-- Record set --
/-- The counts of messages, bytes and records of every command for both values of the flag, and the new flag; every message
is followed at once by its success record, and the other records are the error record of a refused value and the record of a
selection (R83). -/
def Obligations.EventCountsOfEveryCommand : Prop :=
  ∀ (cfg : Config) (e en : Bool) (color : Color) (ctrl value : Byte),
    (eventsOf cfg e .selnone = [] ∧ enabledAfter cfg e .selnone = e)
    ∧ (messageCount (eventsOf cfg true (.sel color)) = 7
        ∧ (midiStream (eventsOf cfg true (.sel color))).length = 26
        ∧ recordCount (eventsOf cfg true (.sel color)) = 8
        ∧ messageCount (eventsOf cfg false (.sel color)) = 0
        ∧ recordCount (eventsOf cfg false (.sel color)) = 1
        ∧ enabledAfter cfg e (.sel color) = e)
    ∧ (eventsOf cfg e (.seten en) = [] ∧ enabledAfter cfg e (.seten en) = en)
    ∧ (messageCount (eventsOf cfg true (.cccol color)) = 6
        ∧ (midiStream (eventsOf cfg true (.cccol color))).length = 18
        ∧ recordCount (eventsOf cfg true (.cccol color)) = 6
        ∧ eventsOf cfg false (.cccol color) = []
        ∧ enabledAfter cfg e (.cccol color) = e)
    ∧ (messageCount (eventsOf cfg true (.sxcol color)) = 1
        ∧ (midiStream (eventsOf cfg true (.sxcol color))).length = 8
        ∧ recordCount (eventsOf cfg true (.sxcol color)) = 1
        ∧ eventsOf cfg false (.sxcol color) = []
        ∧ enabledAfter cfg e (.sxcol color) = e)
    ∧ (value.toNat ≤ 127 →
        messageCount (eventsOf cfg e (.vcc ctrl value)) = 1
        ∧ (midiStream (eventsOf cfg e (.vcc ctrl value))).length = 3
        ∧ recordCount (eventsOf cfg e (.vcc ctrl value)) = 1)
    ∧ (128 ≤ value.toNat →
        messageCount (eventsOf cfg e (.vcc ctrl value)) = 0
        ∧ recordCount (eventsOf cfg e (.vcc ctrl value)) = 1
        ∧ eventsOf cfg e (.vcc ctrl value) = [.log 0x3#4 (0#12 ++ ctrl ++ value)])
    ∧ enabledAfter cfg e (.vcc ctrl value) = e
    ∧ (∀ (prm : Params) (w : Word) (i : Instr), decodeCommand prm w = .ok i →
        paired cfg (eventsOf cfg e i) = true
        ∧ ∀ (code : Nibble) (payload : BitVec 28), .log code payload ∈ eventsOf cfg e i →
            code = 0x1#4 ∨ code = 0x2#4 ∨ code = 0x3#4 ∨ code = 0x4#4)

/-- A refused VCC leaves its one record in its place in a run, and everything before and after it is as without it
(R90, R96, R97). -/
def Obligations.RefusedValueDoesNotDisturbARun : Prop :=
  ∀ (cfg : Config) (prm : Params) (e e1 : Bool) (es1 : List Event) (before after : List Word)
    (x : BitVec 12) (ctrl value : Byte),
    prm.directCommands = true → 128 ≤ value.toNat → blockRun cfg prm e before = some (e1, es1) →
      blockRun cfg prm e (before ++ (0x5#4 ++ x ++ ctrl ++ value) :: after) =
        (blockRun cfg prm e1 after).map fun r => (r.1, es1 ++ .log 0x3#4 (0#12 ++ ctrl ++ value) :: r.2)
* * *
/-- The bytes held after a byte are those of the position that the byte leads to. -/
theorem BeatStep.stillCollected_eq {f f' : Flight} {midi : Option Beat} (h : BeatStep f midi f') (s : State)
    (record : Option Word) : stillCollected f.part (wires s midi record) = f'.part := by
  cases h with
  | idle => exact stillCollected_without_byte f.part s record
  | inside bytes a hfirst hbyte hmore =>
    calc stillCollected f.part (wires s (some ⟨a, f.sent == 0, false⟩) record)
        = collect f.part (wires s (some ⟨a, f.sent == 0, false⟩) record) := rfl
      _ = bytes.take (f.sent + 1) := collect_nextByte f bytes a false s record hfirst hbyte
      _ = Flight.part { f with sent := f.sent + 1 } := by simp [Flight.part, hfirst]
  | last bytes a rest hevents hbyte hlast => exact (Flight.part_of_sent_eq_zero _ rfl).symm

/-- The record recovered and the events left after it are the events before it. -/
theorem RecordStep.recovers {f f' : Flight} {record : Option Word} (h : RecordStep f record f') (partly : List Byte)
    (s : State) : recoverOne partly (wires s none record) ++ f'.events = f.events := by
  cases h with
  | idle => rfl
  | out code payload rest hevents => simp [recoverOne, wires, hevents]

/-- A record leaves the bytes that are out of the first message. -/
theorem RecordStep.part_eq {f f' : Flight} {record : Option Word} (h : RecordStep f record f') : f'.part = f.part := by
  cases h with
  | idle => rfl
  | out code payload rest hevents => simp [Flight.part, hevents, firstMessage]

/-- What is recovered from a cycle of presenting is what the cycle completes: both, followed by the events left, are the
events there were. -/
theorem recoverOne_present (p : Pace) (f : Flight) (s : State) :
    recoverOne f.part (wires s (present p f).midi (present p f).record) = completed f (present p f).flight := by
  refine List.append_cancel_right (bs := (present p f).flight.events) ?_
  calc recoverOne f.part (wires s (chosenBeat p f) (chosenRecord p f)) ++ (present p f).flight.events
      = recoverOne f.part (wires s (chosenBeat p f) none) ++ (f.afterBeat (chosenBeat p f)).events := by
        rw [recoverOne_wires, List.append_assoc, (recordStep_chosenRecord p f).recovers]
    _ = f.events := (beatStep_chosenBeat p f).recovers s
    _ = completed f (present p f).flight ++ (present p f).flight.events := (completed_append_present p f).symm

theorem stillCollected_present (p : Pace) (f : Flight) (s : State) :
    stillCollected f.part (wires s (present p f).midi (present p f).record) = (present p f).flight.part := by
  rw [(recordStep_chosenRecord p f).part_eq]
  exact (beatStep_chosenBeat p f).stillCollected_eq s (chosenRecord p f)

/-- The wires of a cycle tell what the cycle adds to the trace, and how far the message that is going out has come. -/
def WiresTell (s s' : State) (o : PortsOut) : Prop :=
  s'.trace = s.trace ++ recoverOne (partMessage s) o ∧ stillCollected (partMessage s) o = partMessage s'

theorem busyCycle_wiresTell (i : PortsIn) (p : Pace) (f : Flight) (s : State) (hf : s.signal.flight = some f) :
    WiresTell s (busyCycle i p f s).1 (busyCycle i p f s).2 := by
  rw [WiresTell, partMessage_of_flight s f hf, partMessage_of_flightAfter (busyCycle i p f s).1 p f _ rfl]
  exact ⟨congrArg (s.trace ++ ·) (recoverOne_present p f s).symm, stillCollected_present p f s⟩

-- Aim of the task --
What is needed is a verbatim copy of every line in the records above from the one containing "(value.toNat ≤ 127 →" down to the one containing "(blockRun cfg prm", both included, and nothing more.

-- Written solution --
    ∧ (value.toNat ≤ 127 →
        messageCount (eventsOf cfg e (.vcc ctrl value)) = 1
        ∧ (midiStream (eventsOf cfg e (.vcc ctrl value))).length = 3
        ∧ recordCount (eventsOf cfg e (.vcc ctrl value)) = 1)
    ∧ (128 ≤ value.toNat →
        messageCount (eventsOf cfg e (.vcc ctrl value)) = 0
        ∧ recordCount (eventsOf cfg e (.vcc ctrl value)) = 1
        ∧ eventsOf cfg e (.vcc ctrl value) = [.log 0x3#4 (0#12 ++ ctrl ++ value)])
    ∧ enabledAfter cfg e (.vcc ctrl value) = e
    ∧ (∀ (prm : Params) (w : Word) (i : Instr), decodeCommand prm w = .ok i →
        paired cfg (eventsOf cfg e i) = true
        ∧ ∀ (code : Nibble) (payload : BitVec 28), .log code payload ∈ eventsOf cfg e i →
            code = 0x1#4 ∨ code = 0x2#4 ∨ code = 0x3#4 ∨ code = 0x4#4)

/-- A refused VCC leaves its one record in its place in a run, and everything before and after it is as without it
(R90, R96, R97). -/
def Obligations.RefusedValueDoesNotDisturbARun : Prop :=
  ∀ (cfg : Config) (prm : Params) (e e1 : Bool) (es1 : List Event) (before after : List Word)
    (x : BitVec 12) (ctrl value : Byte),
    prm.directCommands = true → 128 ≤ value.toNat → blockRun cfg prm e before = some (e1, es1) →
      blockRun cfg prm e (before ++ (0x5#4 ++ x ++ ctrl ++ value) :: after) =
        (blockRun cfg prm e1 after).map fun r => (r.1, es1 ++ .log 0x3#4 (0#12 ++ ctrl ++ value) :: r.2)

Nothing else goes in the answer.